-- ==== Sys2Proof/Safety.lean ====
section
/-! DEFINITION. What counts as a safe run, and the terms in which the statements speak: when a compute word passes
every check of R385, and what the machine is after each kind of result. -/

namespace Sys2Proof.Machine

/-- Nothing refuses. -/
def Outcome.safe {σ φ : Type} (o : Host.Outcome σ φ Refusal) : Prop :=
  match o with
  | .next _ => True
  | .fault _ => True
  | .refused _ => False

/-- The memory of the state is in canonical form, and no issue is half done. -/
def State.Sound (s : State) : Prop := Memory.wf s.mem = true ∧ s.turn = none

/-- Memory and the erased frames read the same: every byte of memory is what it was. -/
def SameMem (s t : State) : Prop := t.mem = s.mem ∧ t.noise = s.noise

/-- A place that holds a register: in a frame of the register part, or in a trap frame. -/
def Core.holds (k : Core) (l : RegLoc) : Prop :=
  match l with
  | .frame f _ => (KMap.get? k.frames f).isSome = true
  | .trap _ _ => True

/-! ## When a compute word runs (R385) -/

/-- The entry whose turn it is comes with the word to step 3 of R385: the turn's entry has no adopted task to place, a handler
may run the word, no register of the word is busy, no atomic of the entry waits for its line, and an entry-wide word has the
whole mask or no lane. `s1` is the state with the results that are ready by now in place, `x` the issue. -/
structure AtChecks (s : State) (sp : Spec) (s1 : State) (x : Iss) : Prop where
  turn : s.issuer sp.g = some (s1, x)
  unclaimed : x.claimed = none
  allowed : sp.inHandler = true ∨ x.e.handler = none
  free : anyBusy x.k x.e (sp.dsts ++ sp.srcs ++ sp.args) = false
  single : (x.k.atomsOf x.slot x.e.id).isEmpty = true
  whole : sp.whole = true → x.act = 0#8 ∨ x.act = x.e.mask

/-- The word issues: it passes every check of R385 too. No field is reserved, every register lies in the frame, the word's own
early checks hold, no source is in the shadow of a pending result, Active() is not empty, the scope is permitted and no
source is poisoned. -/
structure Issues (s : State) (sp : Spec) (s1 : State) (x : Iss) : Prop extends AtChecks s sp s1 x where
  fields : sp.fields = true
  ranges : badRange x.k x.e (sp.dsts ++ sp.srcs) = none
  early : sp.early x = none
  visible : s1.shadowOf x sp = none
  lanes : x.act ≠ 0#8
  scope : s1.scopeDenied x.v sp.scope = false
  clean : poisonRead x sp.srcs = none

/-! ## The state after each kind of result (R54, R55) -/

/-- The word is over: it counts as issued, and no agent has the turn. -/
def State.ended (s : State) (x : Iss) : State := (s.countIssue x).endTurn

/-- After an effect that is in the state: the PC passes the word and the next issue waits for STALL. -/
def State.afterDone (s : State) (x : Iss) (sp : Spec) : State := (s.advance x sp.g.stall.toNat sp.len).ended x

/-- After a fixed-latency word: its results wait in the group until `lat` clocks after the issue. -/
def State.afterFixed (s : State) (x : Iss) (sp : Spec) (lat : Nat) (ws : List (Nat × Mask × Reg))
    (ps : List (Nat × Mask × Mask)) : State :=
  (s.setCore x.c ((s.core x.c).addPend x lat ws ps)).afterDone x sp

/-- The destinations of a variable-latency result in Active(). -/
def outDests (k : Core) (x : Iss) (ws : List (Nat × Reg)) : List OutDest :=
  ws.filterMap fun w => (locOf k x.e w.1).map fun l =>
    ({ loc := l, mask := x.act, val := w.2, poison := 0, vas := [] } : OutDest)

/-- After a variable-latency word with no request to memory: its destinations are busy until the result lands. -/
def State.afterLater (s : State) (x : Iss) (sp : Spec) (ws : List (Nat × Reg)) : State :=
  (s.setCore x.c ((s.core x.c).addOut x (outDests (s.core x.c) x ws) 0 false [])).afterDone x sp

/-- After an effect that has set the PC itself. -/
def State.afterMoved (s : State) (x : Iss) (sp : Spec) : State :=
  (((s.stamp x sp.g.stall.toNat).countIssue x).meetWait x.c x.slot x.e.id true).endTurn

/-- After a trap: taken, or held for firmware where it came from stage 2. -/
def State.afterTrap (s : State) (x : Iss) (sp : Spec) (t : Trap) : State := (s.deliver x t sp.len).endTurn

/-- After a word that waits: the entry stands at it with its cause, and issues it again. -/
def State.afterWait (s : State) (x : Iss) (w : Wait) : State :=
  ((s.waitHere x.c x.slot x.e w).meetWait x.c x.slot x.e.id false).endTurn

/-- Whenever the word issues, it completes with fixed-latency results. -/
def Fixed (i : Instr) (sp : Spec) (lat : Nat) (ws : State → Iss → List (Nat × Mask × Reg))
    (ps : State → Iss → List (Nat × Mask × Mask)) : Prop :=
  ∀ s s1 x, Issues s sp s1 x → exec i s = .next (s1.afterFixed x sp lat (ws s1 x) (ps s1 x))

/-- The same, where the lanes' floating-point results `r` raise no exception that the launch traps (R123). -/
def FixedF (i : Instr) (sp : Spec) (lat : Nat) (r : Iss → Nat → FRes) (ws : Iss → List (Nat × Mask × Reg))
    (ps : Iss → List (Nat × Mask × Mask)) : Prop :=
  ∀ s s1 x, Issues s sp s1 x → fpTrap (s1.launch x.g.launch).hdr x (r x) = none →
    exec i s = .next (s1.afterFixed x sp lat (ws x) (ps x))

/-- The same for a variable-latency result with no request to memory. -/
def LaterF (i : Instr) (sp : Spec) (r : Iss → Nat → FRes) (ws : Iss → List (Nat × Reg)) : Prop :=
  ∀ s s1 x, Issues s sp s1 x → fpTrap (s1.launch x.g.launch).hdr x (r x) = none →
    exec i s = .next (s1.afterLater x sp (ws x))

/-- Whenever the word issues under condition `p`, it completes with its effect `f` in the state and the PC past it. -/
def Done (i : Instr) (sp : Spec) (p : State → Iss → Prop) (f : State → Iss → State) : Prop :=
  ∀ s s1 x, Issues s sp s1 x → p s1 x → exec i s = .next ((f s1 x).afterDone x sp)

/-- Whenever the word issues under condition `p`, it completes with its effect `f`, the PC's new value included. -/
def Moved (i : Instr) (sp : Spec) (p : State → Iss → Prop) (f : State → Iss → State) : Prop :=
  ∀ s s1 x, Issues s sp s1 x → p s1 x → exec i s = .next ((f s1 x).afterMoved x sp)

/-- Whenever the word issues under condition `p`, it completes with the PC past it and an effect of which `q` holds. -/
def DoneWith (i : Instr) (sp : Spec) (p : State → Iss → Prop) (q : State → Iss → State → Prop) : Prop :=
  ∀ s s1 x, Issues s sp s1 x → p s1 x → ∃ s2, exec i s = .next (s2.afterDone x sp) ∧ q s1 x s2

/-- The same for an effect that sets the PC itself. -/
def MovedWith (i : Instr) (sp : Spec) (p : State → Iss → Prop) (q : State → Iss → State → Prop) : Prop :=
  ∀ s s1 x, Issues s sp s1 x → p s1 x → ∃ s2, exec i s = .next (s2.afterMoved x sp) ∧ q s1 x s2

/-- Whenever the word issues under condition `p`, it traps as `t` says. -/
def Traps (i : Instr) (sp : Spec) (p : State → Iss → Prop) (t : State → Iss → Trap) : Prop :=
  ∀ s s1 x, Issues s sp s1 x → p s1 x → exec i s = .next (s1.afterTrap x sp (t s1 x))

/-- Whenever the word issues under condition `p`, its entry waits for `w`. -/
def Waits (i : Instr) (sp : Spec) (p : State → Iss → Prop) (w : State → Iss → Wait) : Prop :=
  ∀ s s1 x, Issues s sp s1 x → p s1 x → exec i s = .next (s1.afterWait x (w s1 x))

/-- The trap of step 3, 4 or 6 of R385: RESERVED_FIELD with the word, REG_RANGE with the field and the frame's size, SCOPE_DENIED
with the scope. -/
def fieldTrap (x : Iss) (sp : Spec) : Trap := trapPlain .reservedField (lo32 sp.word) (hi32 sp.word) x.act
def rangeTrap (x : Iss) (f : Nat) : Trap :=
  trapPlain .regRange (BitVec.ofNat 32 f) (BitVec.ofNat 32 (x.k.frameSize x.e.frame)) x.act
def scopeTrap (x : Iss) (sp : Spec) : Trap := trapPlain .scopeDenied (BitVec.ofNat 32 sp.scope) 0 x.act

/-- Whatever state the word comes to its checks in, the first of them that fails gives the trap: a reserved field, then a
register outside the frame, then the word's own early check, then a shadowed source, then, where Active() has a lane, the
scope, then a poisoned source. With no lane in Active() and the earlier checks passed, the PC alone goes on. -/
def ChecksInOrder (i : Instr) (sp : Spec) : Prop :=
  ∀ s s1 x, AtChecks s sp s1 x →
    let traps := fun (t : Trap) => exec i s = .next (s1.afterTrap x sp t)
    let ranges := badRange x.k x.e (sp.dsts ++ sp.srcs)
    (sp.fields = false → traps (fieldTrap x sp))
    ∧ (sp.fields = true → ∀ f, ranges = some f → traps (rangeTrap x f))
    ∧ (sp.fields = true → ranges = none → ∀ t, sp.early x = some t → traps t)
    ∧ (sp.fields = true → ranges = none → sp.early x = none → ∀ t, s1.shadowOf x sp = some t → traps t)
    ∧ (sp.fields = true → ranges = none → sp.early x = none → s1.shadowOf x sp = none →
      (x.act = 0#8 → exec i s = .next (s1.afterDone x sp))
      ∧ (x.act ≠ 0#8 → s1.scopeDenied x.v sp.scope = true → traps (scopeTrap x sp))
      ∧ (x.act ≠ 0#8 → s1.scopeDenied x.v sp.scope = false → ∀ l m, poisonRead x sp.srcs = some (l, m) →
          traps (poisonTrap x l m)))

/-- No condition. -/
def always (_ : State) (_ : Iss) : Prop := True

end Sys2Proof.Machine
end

────

| Try it |
Reproduce only the lines above, starting at the line with "place, a handler" and ending at the line with "free : anyBusy", exactly as written.

| Response to this task |
/-- The entry whose turn it is comes with the word to step 3 of R385: the turn's entry has no adopted task to place, a handler
may run the word, no register of the word is busy, no atomic of the entry waits for its line, and an entry-wide word has the
whole mask or no lane. `s1` is the state with the results that are ready by now in place, `x` the issue. -/
structure AtChecks (s : State) (sp : Spec) (s1 : State) (x : Iss) : Prop where
  turn : s.issuer sp.g = some (s1, x)
  unclaimed : x.claimed = none
  allowed : sp.inHandler = true ∨ x.e.handler = none
  free : anyBusy x.k x.e (sp.dsts ++ sp.srcs ++ sp.args) = false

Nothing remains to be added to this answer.